De acordo com nota divulgada em 1º de março do corrente ano, em 08/03/2017, houve determinação judicial para que as requisições dos valores incontroversos fossem expedidas (veja aqui a decisão).

Uma vez expedidos os requisitórios, foi aberto vistas à União para que a AGU se manifestasse acerca da existência de eventuais irregularidades de ordem formal, tendo a AGU solicitado o prazo de 120 dias úteis para conferência dos valores que ela própria reconheceu como devidos, pedido esse que foi deferido pela magistrada em 04/09/2017 (confira aqui a decisão).

Os autos do processo foram devolvidos pela AGU em 23/03/2018, com oferecimento de exceção de pré-executividade em desfavor de mais de 3.000 exequentes que outrora ela própria apresentou com valores chamados “incontroversos”.

Não obstante, com relação a 2.199 exequentes, não fora ofertada qualquer resistência por parte da União, motivo pelo qual a juíza determinou em 11/05/2018, atendendo pedido realizado em 04/04/2018 pelo advogado patrono da ação, Min. Aldir Passarinho Jr., fossem migrados os requisitórios para o Tribunal Regional Federal da 1ª Região (TRF1) para que os valores viessem, finalmente, ser disponibilizados aos beneficiários do título executivo judicial.

Sendo assim, os 2.199 Requisitórios de Pequeno Valor (RPV) foram distribuídos ao presidente do TRF1 em 25/06/2018 e, a partir de então, em até 90 dias, deverão estar disponibilizados para saque pelos respectivos beneficiários.

Relembrando o processo da GDAT, o Sindireceita impetrou o Mandado de Segurança nº 1999.34.00.028299-1/DF em 13/09/1999, a fim de ver reconhecido aos Analistas-Tributários já aposentados ou pensionistas até junho de 1999, o direito de continuar recebendo a GDAT pelo mesmo valor conferido aos ativos, diante das restrições trazidas pela MP 1915-1/1999.
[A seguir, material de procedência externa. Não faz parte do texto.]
/-- Whether a record that a train's place on its track rests on is skipped: the train's, its track's, a vertex's (R287). -/
def State.trainBad (s : State) (t : Nat) : Bool :=
  if s.ctlErr.isEmpty then false
  else s.recBad 2 t || s.recBad 4 (bitsOf (s.tr0 t) 7 4) || (s.placeVertices t).any (s.recBad 0)

/-- Those records are read. -/
def State.readTrain (s : State) (t : Nat) : State :=
  if s.ctlErr.isEmpty then s
  else ((s.readRec 2 t).readRec 4 (bitsOf (s.tr0 t) 7 4)).readRecs 0 (s.placeVertices t)

/-! ## Step 2 (R195) -/

/-- A train is brought forward to the tick. -/
def State.trainForward (s0 : State) (t : Nat) : State :=
  let s := s0.readRec 2 t
  if s.trInit t && !s.recBad 2 t then
    (s.setTrk t ((s.trk t).propagate (stampSecs s.now (s.cw 2 t 17)) ((s.reg (R.CORR_PROF_Q (s.trProf t))).toNat * u16th))).setCw
      2 t 17 s.now
  else s

/-! ## Step 3 (R193, R194, R197, R198) -/

/-- A position report initialises a tracker (R198). -/
def State.trkInit (s : State) (t : Nat) (pos spd : Int) (spdV : Bool) (sdp sdv : Nat) (tm : Word) : State :=
  let tau := stampSecs tm s.now
  let v0 : Rat := if spdV then (spd : Rat) / 256 else 0
  let p := s.trProf t
  let sv : Rat := if spdV then (sdv : Rat) / 256 else (s.get (F.CORR_PROF_INIT_V0_SD p) : Rat) / 256
  let sa : Rat := (s.get (F.CORR_PROF_INIT_A0_SD p) : Rat) / 256
  let sp : Rat := (sdp : Rat) / 16
  let c (x : Rat) : Int := satS 64 (roundTo (x * x) u16th)
  let x : Trk := {
    s := satU 48 (roundTo ((pos : Rat) / 16 - v0 * tau) u16th)
    v := satS 32 (roundTo v0 u16th)
    a := 0
    p := [c sp, 0, 0, c sv, 0, c sa] }
  ((((s.setTrk t x).setCw 2 t 17 s.now).setCw 2 t 18 tm).setTr0 t 1 1 1).setTr0 t 23 16 0 |>.count 534 1

/-- A record is stale (R194). -/
def State.corrStale (s : State) (tm : Word) : Bool :=
  let d := (tm - s.now).toInt
  let ms := max 1 (min 2000 (s.get F.CORR_MAXAGE_MS))
  decide (0 < d) || decide ((ms : Int) * 1000000 < -d)

/-- A bad record (R194). -/
def State.badRec (s : State) : State := (s.flagRep F.CORR_STAT_BAD_REC F.CORR_STAT_BAD_REC_REP).count 525 1

/-- The gate of a train's profile. -/
def State.gate (s : State) (t : Nat) : Nat := s.get (F.CORR_PROF_GATE_GATE (s.trProf t))

/-- The model position and speed at a record's time (R197). -/
def Trk.at_ (x : Trk) (tau : Rat) : Rat × Rat :=
  ((x.s : Rat) * u16th + (x.v : Rat) * u16th * tau + (x.a : Rat) * u16th * tau * tau / 2,
    (x.v : Rat) * u16th + (x.a : Rat) * u16th * tau)

/-- The row of a position-like measurement times a factor. -/
def rowPos (k tau : Rat) (i : Nat) : Rat := k * (if i = 0 then 1 else if i = 1 then tau else tau * tau / 2)
/-- The row of a speed-like measurement times a factor. -/
def rowVel (k tau : Rat) (i : Nat) : Rat := k * (if i = 0 then 0 else if i = 1 then 1 else tau)

/-- The SPD update of a position report, after its POS (R197). -/
def State.spdUpdate (s : State) (t : Nat) (spd : Int) (sdv : Nat) (tm : Word) : State :=
  let tau := stampSecs tm s.now
  let x := s.trk t
  match x.update ((spd : Rat) / 256) (x.at_ tau).2 (rowVel 1 tau) ((sdv : Rat) / 256 * ((sdv : Rat) / 256)) (s.gate t) with
  | .bad => s.count 525 1
  | .gated => s.count 523 1
  | .done x2 => (s.setTrk t x2).setCw 2 t 18 tm

/-- A position report (R197, R198): POS, then SPD where SPD_V is 1, whatever came of POS; a report that initialises the
tracker updates it no more. -/
def State.posReport (s : State) (l : List Byte) : State :=
  let w := fieldAt l 0 4
  let t := bitsOf w 17 8
  let tm : Word := BitVec.ofNat 32 (fieldAt l 4 4)
  let pos : Int := fieldAt l 8 4
  let spd : Int := sgn 32 (fieldAt l 12 4)
  let spdV := w.testBit 22
  let sdp := max 1 (fieldAt l 16 2)
  let sdv := max 1 (fieldAt l 18 2)
  let tau := stampSecs tm s.now
  if decide (bitsOf w 31 23 ≠ 0) || decide (fieldAt l 20 12 ≠ 0) || !s.trValid t then s.badRec
  else if s.corrStale tm then s.count 524 1
  else
    let s1 := if bitsOf w 21 18 = bitsOf (s.tr0 t) 7 4 then s else s.setTr0 t 7 4 (bitsOf w 21 18)
    if !s1.trInit t then (s1.trkInit t pos spd spdV sdp sdv tm).count 522 1
    else
      let x := s1.trk t
      let spdOf (u : State) : State := if spdV then u.spdUpdate t spd sdv tm else u
      match x.update ((pos : Rat) / 16) (x.at_ tau).1 (rowPos 1 tau) ((sdp : Rat) / 16 * ((sdp : Rat) / 16)) (s1.gate t) with
      | .bad => spdOf (s1.count 525 1)
      | .gated =>
        let n := min 255 (s1.trGated t + 1)
        let s2 := (s1.count 523 1).setTr0 t 23 16 n
        if s1.get (F.CORR_PROF_GATE_RESET_N (s1.trProf t)) ≠ 0 && decide (s1.get (F.CORR_PROF_GATE_RESET_N (s1.trProf t)) ≤ n) then
          s2.trkInit t pos spd spdV sdp sdv tm
        else spdOf s2
      | .done x1 => spdOf ((((s1.setTrk t x1).setCw 2 t 18 tm).setTr0 t 23 16 0).count 522 1)

/-- One scalar update of a measurement record is applied. -/
def State.measured (s : State) (t : Nat) (tm : Word) : Upd → State
  | .bad => s.count 525 1
  | .gated => s.count 527 1
  | .done x => ((s.setTrk t x).setCw 2 t 18 tm).count 526 1

/-- A measurement record (R197). -/
def State.measRecord (s : State) (l : List Byte) : State :=
  let w := fieldAt l 0 4
  let t := bitsOf w 17 8
  let k := bitsOf w 19 18
  let r := s.rp (bitsOf w 27 20)
  let tm : Word := BitVec.ofNat 32 (fieldAt l 4 4)
  let tau := stampSecs tm s.now
  if decide (bitsOf w 31 30 ≠ 0) || decide (fieldAt l 20 12 ≠ 0) || !s.trValid t || decide (s.trMods t ≤ k) || !r.valid ||
    !s.trInit t || !s.modBit t k 23 then s.badRec
  else if s.corrStale tm then s.count 535 1
  else
    let sm (x : Trk) : Int := roundTo ((x.at_ tau).1 + (s.modOff t k : Rat) / 16) (1 / 16)
    let prof := s.trProf t
    let sdDly : Rat := (max (fieldAt l 16 2) (s.get (F.CORR_PROF_SDMIN_SD_DLY_MIN prof)) : Nat)
    let sdDop : Rat := (max (fieldAt l 18 2) (s.get (F.CORR_PROF_SDMIN_SD_DOP_MIN prof)) : Nat)
    let ful : Rat := ((s.modCarrier t k).2 * 1000 : Nat)
    let s1 :=
      if !w.testBit 28 then s
      else
        let x := s.trk t
        let z : Rat := (((fieldAt l 8 4 : Nat) : Int) - r.dly0 : Int) / 64000000000 * lightC
        let rr : Rat := sdDly / 64000000000 * lightC
        if r.leaky then
          let d := sm x - 4 * r.feed
          s.measured t tm (x.update z ((d.natAbs : Rat) / 16 * r.slow) (rowPos ((d.sign : Rat) * r.slow) tau) (rr * rr) (s.gate t))
        else
          let g := r.geom (s.place t (sm x))
          s.measured t tm (x.update z ((g.1 : Rat) / 16) (rowPos g.2 tau) (rr * rr) (s.gate t))
    if !w.testBit 29 || r.leaky then s1
    else
      let x := s1.trk t
      let g := r.geom (s1.place t (sm x))
      let z : Rat := qdiv (-((sgn 32 (fieldAt l 12 4) : Int) : Rat) / 64 * lightC) ful
      let rr : Rat := qdiv (sdDop / 64 * lightC) ful
      s1.measured t tm (x.update z ((x.at_ tau).2 * g.2) (rowVel g.2 tau) (rr * rr) (s1.gate t))

/-- An input record is applied; one whose train or radio point has an uncorrectable error is skipped (R287). -/
def State.corrRecord (s0 : State) (l : List Byte) : State :=
  let t := bitsOf (fieldAt l 0 4) 17 8
  let r := bitsOf (fieldAt l 0 4) 27 20
  match fieldAt l 0 1 with
  | 1 =>
    let s := s0.readRec 2 t
    if s.recBad 2 t then s else s.posReport l
  | 2 =>
    let s := (s0.readTrain t).readRec 1 r
    if s.trainBad t || s.recBad 1 r then s else s.measRecord l
  | _ => s0.badRec

/-- Entries of an input queue are taken, at most `n` (R193). -/
def State.corrTake (s : State) (q : Nat) : Nat → State
  | 0 => s
  | n + 1 =>
    match s.hwHead q with
    | none => s.hwConsume q
    | some (a, m) =>
      if (metaTokV m && decide (s.mirror recvQm (metaTok m) = .open_)) || !stampEarlier (BitVec.ofNat 32 (fieldAt m 0 4)) s.now then s
      else (((s.headEffect 0x121 q 32).hwConsume q).corrRecord (s.engBytesNs (s.q q).ns a 32)).corrTake q n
Poucos dias após a impetração do citado Mandado de Segurança, mais exatamente 02 dias depois (15/09/1999), foi concedida liminar garantindo o pagamento paritário da GDAT aos inativos (aposentados e pensionistas).

A citada MP 1915-1/1999 determinava que a GDAT era devida no percentual de até 50% incidente sobre o vencimento básico, devendo ser atribuída em função do efetivo desempenho do servidor, bem assim das metas de arrecadação estabelecidas por regulamento do Poder Executivo. Não obstante, enquanto não ocorresse a regulamentação, a GDAT deveria corresponder a 30% do vencimento básico.

Deferida a liminar, conforme dito alhures, os inativos vinham recebendo desde o primeiro mês de vigência da MP 1915-1/1999 os mesmos valores (30%) que eram devidos aos ativos, até que o Decreto nº 3.390, de 23 de março de 2000, regulamentou a gratificação, passando os ativos receberem o percentual de 50% do vencimento básico, enquanto os inativos continuaram recebendo apenas os  30% estabelecidos pela decisão liminar concedida.

Nessa ocasião, o advogado Min. Aldir Passarinho solicitou ao juiz que o pagamento aos inativos se desse pela média de avaliação conferida aos ativos, pedido que foi deferido e, a partir de dezembro de 2000, os inativos passaram a receber os mesmos 50% conferidos aos ativos.

Em razão disso, a ação da GDAT contempla os Analistas-Tributários que se aposentaram ou tornaram pensionistas até junho de 1999, abarcando, contudo, tão somente o período compreendido entre abril e dezembro de 2000, pois a maior parte dos valores já foram pagos por força da liminar.

A DAJ já realizou levantamento dos beneficiários que tiveram seus RPV migrados ao TRF1, estando à disposição dos filiados aposentados ou pensionistas até junho de 1999 que desejarem conferir se seus respectivos RPV foram migrados para depósito, por meio do telefone (61) 3962.2303 ou pelo e-mail juridico@sindireceita.org.br.

O Sindireceita reafirma sua busca incessante pelos direitos de seus filiados.